OLYMPUS DIGITAL CAMERA

•Step II: After about 15 minutes, once the resin “kicked” and got a little tacky, I rolled a layer of biaxial cloth that I had wrapped around a dowel onto the panel. I then brushed on more resin — just enough to make the cloth go translucent, with no white spots showing. After this coat cured, I applied two more coats of catalyzed resin to fill the weave of the cloth.

Advertisement
OLYMPUS DIGITAL CAMERA

•Step III: Since I used a roller to smooth on a piece of 6-mil greenhouse plastic (available at hardware stores) on top of the last coat of resin, I didn’t have much sanding to do.

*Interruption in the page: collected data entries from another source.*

-- ==== Sys2Proof/Machine/Space.lean ====
section
/-! DEFINITION. The device virtual address space of a partition and the tiers behind it: looking a page
up, reading and writing it in the tier where it lies, taking and releasing frames, Carr copies and Peat
pages, quotas, demotion, and bringing a page into Mere (07_memory_tiers.md). -/

namespace Sys2Proof.Machine

/-- The key of page `vpn` (VA[51:16]) of partition `p` in the page tables. -/
def pageKey (p vpn : Nat) : Nat := p * 2 ^ 36 + vpn

/-- The partition of a page's key. -/
def keyPart (key : Nat) : Nat := key / 2 ^ 36

/-- The device virtual address of a page's first byte. -/
def keyVa (key : Nat) : Nat := key % 2 ^ 36 * 65536

/-- The bytes of a page. -/
def Page.size (g : Page) : Nat := if g.big then 2097152 else 65536

/-- The 64 KiB units of a page: Mere frames it takes. -/
def Page.units (g : Page) : Nat := if g.big then 32 else 1

/-- The leaf entry of R243 as a 64-bit word; `bad` is its POISON bit. -/
def Page.leaf (g : Page) (bad : Bool) : Nat :=
  b2n g.valid + 2 + g.tier * 4 + b2n g.ro * 16 + b2n g.dirty * 32 + b2n g.pin * 64 + b2n g.isEmpty * 128 +
    g.hint % 16 * 256 + b2n bad * 4096 + g.loc % 2 ^ 32 * 65536 + g.gen % 65536 * 2 ^ 48

/-- The page of partition `p` that covers device virtual address `va`, with its key (R241). -/
def Mem.page? (m : Mem) (p va : Nat) : Option (Nat × Page) :=
  if va ≥ 2 ^ 52 then none
  else match SMap.find? m.pages (pageKey p (va / 65536)) with
    | some g => some (pageKey p (va / 65536), g)
    | none =>
      match SMap.find? m.pages (pageKey p (va / 65536 / 32 * 32)) with
      | some g => if g.big then some (pageKey p (va / 65536 / 32 * 32), g) else none
      | none => none

/-- The state with its memory tiers changed. -/
def State.onMem (s : State) (f : Mem → Mem) : State := { s with mem := f s.mem }

/-- The state with a page's record replaced. -/
def State.setPage (s : State) (key : Nat) (g : Page) : State :=
  s.onMem fun m => { m with pages := SMap.put m.pages key g }

/-! ### The page tables (R241 to R243) -/

/-- The number of the table of level `lvl` on the way to `va`: L3 is the root, L0 maps 64 KiB pages (R241). -/
def tableKey (p lvl va : Nat) : Nat :=
  let pre := match lvl with | 3 => 0 | 2 => va / 2 ^ 39 | 1 => va / 2 ^ 30 | _ => va / 2 ^ 21
  (p * 2 ^ 32 + pre) * 4 + lvl

/-- The size of a table in 256-byte units (R241). -/
def tableUnits256 (lvl : Nat) : Nat := match lvl with | 3 => 256 | 2 => 16 | 1 => 16 | _ => 1

/-- The lowest unit above every table. The lowest 64 KiB of the system region holds none. -/
def Mem.tableTop (m : Mem) : Nat := m.tables.foldl (fun acc e => Nat.max acc (e.2 + tableUnits256 (e.1 % 4))) 256

/-- A table made where there is none yet: at the lowest place above the others that its size aligns to. It stays.
[DESIGN CHOICE 168: unsafe] -/
def Mem.addTable (m : Mem) (p lvl va : Nat) : Mem :=
  if (SMap.find? m.tables (tableKey p lvl va)).isSome then m
  else
    let u := tableUnits256 lvl
    { m with tables := SMap.put m.tables (tableKey p lvl va) ((m.tableTop + u - 1) / u * u) }

/-- The tables on the way to a page. -/
def Mem.addTables (m : Mem) (p va : Nat) (big : Bool) : Mem :=
  let m := ((m.addTable p 3 va).addTable p 2 va).addTable p 1 va
  if big then m else m.addTable p 0 va

/-- A page mapped: its leaf is written, in tables made where they are missing (R241, R242, R273). -/
def State.mapPage (s : State) (key : Nat) (g : Page) : State :=
  s.onMem fun m => { m.addTables (keyPart key) (keyVa key) g.big with pages := SMap.put m.pages key g }

/-- The system-region address of a partition's L3 table in 256-byte units; 0 while it has none (R290 PT_ROOT). -/
def Mem.ptRoot (m : Mem) (p : Nat) : Nat := (SMap.find? m.tables (tableKey p 3 0)).getD 0

/-- A non-leaf entry that points to a table: V and the table's place, or 0 without a table (R243). -/
def Mem.pointer (m : Mem) (k : Nat) : Nat := match SMap.find? m.tables k with | some a => 1 + a * 65536 | none => 0

/-- The generation of a Mere frame (R246). -/
def Mem.frameGenOf (m : Mem) (f : Nat) : Nat := SMap.get (fun _ => 0) m.frameGen f

/-- The generation of a Carr locator (R246). -/
def Mem.carrGenOf (m : Mem) (l : Nat) : Nat := SMap.get (fun _ => 0) m.carrGen l

/-- The generation of Reed page `pg` of logical core `lc` (R246). -/
def Mem.reedGenOf (m : Mem) (lc pg : Nat) : Nat := SMap.get (fun _ => 0) m.reedGen (lc * 256 + pg)

/-- What happens to an access by R245, R277 and R283. -/
inductive Probe where
  /-- The access takes effect in the page. -/
  | hit (key : Nat) (g : Page)
  /-- The access is a page fault. -/
  | fault (key : Nat) (g : Page)
  /-- A write to a sealed page. -/
  | readOnly
  /-- No leaf, or one that R252 invalidated (`windowGone`). -/
  | unmapped (windowGone : Bool)
  /-- A write to a page held by a PERSIST waits (R283), and so does an access that its target goes on refusing, because the leaf
  itself carries a generation that is no longer current (R247). -/
  | held (key : Nat)
  deriving DecidableEq, Repr

/-- Whether a window leaf carries the current generation of its Reed page (R247). Leaves of the other tiers always do: Sluice
writes the leaf whenever it advances a generation that a mapped page has. -/
def Mem.windowFresh (m : Mem) (g : Page) : Bool := g.gen == m.reedGenOf (g.loc / 256 % 256) (g.loc % 256)

/-- The outcome of an access to `va` by R245, R247, R277 and R283. An access that a translation cache sent with an old generation
is refused, walks again and takes effect by the leaf as it is; so only the leaf is looked at. A window leaf that stayed behind when
another window onto its Reed page was removed is refused again after every walk: the access waits until the leaf changes.
[DEDUCED 169: safe] -/
def Mem.probe (m : Mem) (p va : Nat) (write : Bool) : Probe :=
  match m.page? p va with
  | none => .unmapped false
  | some (key, g) =>
    if !g.valid then .unmapped true
    else if write && g.ro then .readOnly
    else if g.tier = 3 then (if m.windowFresh g then .hit key g else .held key)
    else if g.isEmpty then (if write then .fault key g else .hit key g)
    else if g.tier = 0 then (if write && g.held then .held key else .hit key g)
    else if g.tier = 1 then (if write then .fault key g else .hit key g)
    else .fault key g

/-- The outcome of an access. A Reed window answers while its core belongs to the partition (R250, R452), and an access through it to
a fenced core is held (R466). What an access finds through a window onto a core that has passed to another partition is not stated;
it is unmapped.
[DESIGN CHOICE 178: unsafe] -/
def State.probe (s : State) (p va : Nat) (write : Bool) : Probe :=
  match s.mem.probe p va write with
  | .hit key g =>
    if g.tier ≠ 3 then .hit key g
    else if s.holdsCore p (g.loc / 256 % 256) = false then .unmapped false
    else if s.fenced (g.loc / 256 % 256) then .held key
    else .hit key g
  | x => x

/-- A change of the memory in which a page lies, at the page's base there. -/
def State.onPageStore (s : State) (g : Page) (f : ByteStore → Nat → ByteStore) : State :=
  if g.isEmpty then s
  else if g.tier = 0 then s.onMem fun m => { m with mere := f m.mere (g.loc * 65536) }
  else if g.tier = 1 then s.onMem fun m =>
    match SMap.find? m.carr g.loc with
    | some c => { m with carr := SMap.put m.carr g.loc { c with content := f c.content 0 } }
    | none => m
  else if g.tier = 2 then s.onMem fun m =>
    match SMap.find? m.peat g.loc with
    | some c => { m with peat := SMap.put m.peat g.loc { c with content := f c.content 0 } }
    | none => m
  else
    let lc := g.loc / 256 % 256
    s.setCore lc { s.core lc with reed := f (s.core lc).reed (g.loc % 256 * 65536) }

/-- The memory in which a page lies and the page's base there. An EMPTY page reads as zeros (R277). -/
def State.pageStore (s : State) (g : Page) : ByteStore × Nat :=
  if g.isEmpty then (ByteStore.empty, 0)
  else if g.tier = 0 then (s.mem.mere, g.loc * 65536)
  else if g.tier = 1 then (((SMap.find? s.mem.carr g.loc).map (·.content)).getD ByteStore.empty, 0)
  else if g.tier = 2 then (((SMap.find? s.mem.peat g.loc).map (·.content)).getD ByteStore.empty, 0)
  else ((s.core (g.loc / 256 % 256)).reed, g.loc % 256 * 65536)

/-- Whether some 64-byte word of a content is poisoned. -/
def ByteStore.anyBad (b : ByteStore) : Bool := b.poison.any (·.2)

/-- The content of a page, by page offset. -/
def State.pageContent (s : State) (g : Page) : ByteStore :=
  let (b, base) := s.pageStore g
  b.cut base g.size

/-- A page's leaf entry as it stands in its table (R243): POISON says that the copy named by LOC holds a poisoned block. -/
def State.leafWord (s : State) (g : Page) : Nat := g.leaf (s.pageContent g).anyBad
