/-- RNG (R170). -/
def rngOp (x : OpIn) : EngRes EngOut :=
  let d := x.d
  let o := dD d
  let mode := recNat d 0x48 1
  let thresh := recNat d 0x4C 4
  checked ([
    (!o.cmp && (decide (mode > 2) || o.fmt == (if mode = 0 then 0xB else if mode = 1 then 0 else 0xC)), tBadFmt),
    (decide (mode ≤ 2) && dRnd d % 4 == 0, tBadParam),
    (rsvOk d 0 false false true ([(0x48, 1)] ++ (if mode = 2 then [(0x4C, 4)] else [])), tRsv)] ++
    tileChecks [o] []) <|
  if o.rows = 0 ∨ o.cols = 0 then .ok .empty
  else
    let rows := (List.range o.rows).map fun r => ((o.extent.row 0 r).toNat, (List.range o.cols).map fun c =>
      let w := x.word r c
      if mode = 0 then (w, 0)
      else if mode = 1 then fp32.put none (.fin false (w / 256) (-24))
      else (b2n (decide (w < thresh)), 0))
    let e := codeRows o.fmt rows
    .ok ⟨e.1, e.2, false, 0⟩

/-- An index put into a list sorted by value descending, then by index ascending. -/
def insDesc (e : FV × Nat) : List (FV × Nat) → List (FV × Nat)
  | [] => [e]
  | y :: r => if y.1.lt e.1 || (!e.1.lt y.1 && decide (e.2 < y.2)) then e :: y :: r else y :: insDesc e r

/-- Running sums rounded to nearest even (R172). -/
def runSums : FV → List FV → List FV
  | _, [] => []
  | acc, v :: r => let a := rn32 (acc.add v); a :: runSums a r

/-- The token drawn from a row, or `none` without a candidate (R172): `word` is the element's random word. -/
def drawToken (temp : FV) (topk : Nat) (topp : FV) (word : Nat) (row : List FV) : Option Nat :=
  let z := if temp.isZero then row else row.map fun a => rn32 (a.div temp)
  let valid := ((z.zipIdx).filter fun e => !e.1.isNan && e.1 != .inf true)
  if valid.isEmpty then none
  else
    let anyInf := valid.any fun e => e.1 == .inf false
    let valid := if anyInf then valid.filter fun e => e.1 == .inf false else valid
    let m := rowMax (valid.map (·.1))
    let w := fun (e : FV) => if anyInf then FV.ofNat 1 else expVal (rn32 (e.sub m))
    let cand := valid.foldl (fun acc e => insDesc e acc) []
    if temp.isZero then (cand.head?).map (·.2)
    else
      let cand := cand.take topk
      let ws := (z.zipIdx).map fun e => if valid.any (fun v => v.2 == e.2) then w e.1 else .zero false
      let s := rn32 (rowSum ws)
      let cum := runSums (.zero false) (cand.map fun e => w e.1)
      let lim := rn32 (topp.mul s)
      let n := (cum.findIdx? fun v => lim.le v).getD (cand.length - 1)
      let u := FV.fin false (word / 256) (-24)
      let t := rn32 (u.mul ((cum[n]?).getD .nan))
      let j := ((cum.take (n + 1)).findIdx? fun v => t.lt v).getD n
      (cand[j]?).map (·.2)

/-- SAMPLE (R171, R172). -/
def sampleOp (x : OpIn) : EngRes EngOut :=
  let d := x.d
  let a := dA d
  let o := dD d
  let temp := val32 (recNat d 0x48 4)
  let topk := recNat d 0x4C 2
  let topp := val32 (recNat d 0x50 4)
  let segs := recNat d 0x54 1
  let v := segs * a.cols
  checked ([
    (a.isWideFp && o.fmt == 0xB && !o.cmp, tBadFmt),
    (segs == 0 || (a.rows % segs == 0 && o.rows == a.rows / segs && o.cols == 1 && decide (v ≤ 262144)), tBadShape),
    (dRnd d % 4 == 0 && !temp.isNan && (temp.isZero || !temp.neg?) && decide (topk ≤ 1024) &&
      (FV.zero false).lt topp && topp.le (.ofNat 1) && decide (1 ≤ segs) && decide (segs ≤ 16), tBadParam),
    (rsvOk d 0 true false true [(0x48, 6), (0x50, 5)], tRsv)] ++ tileChecks [a, o] [] ++
    [(!hits o.extent.ranges a.extent.ranges, tOverlap)]) <|
  if o.rows = 0 then .ok .empty
  else
    match x.tile a 0 with
    | .error e => .error e
    | .ok va =>
      let rs := (List.range o.rows).map fun r =>
        drawToken temp (if topk = 0 then 1024 else topk) topp (x.word r 0)
          (((va.drop (r * segs)).take segs).flatten)
      .ok ⟨(rs.zipIdx).map fun e => ((o.extent.row 0 e.2).toNat, leBytes 4 (e.1.getD (2 ^ 32 - 1))),
        inFlags va ||| (if rs.any (·.isNone) then flNoCand else 0), false, 0⟩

Once the resin cured, I peeled off the plastic sheet, gave the panel a few swipes with some 120-grit paper on a block and then applied gelcoat using a Preval sprayer. I’ve been using these handy aerosol sprayers for all sorts of repair projects for decades. They are cheap and work well. Gelcoat was applied to a 20-mil wet film thickness, which is typical for production boats. How do I know how thick the film is? I have a film thickness gauge — doesn’t everybody? — which I will describe in a subsequent post.

OLYMPUS DIGITAL CAMERA

•Step IV: When the gel cured, I divided the panel in three using masking tape. Each 1-by-1-foot square will get the manufacturer-recommended number of coats and film thickness, as measured by my trusty wet-film thickness gauge.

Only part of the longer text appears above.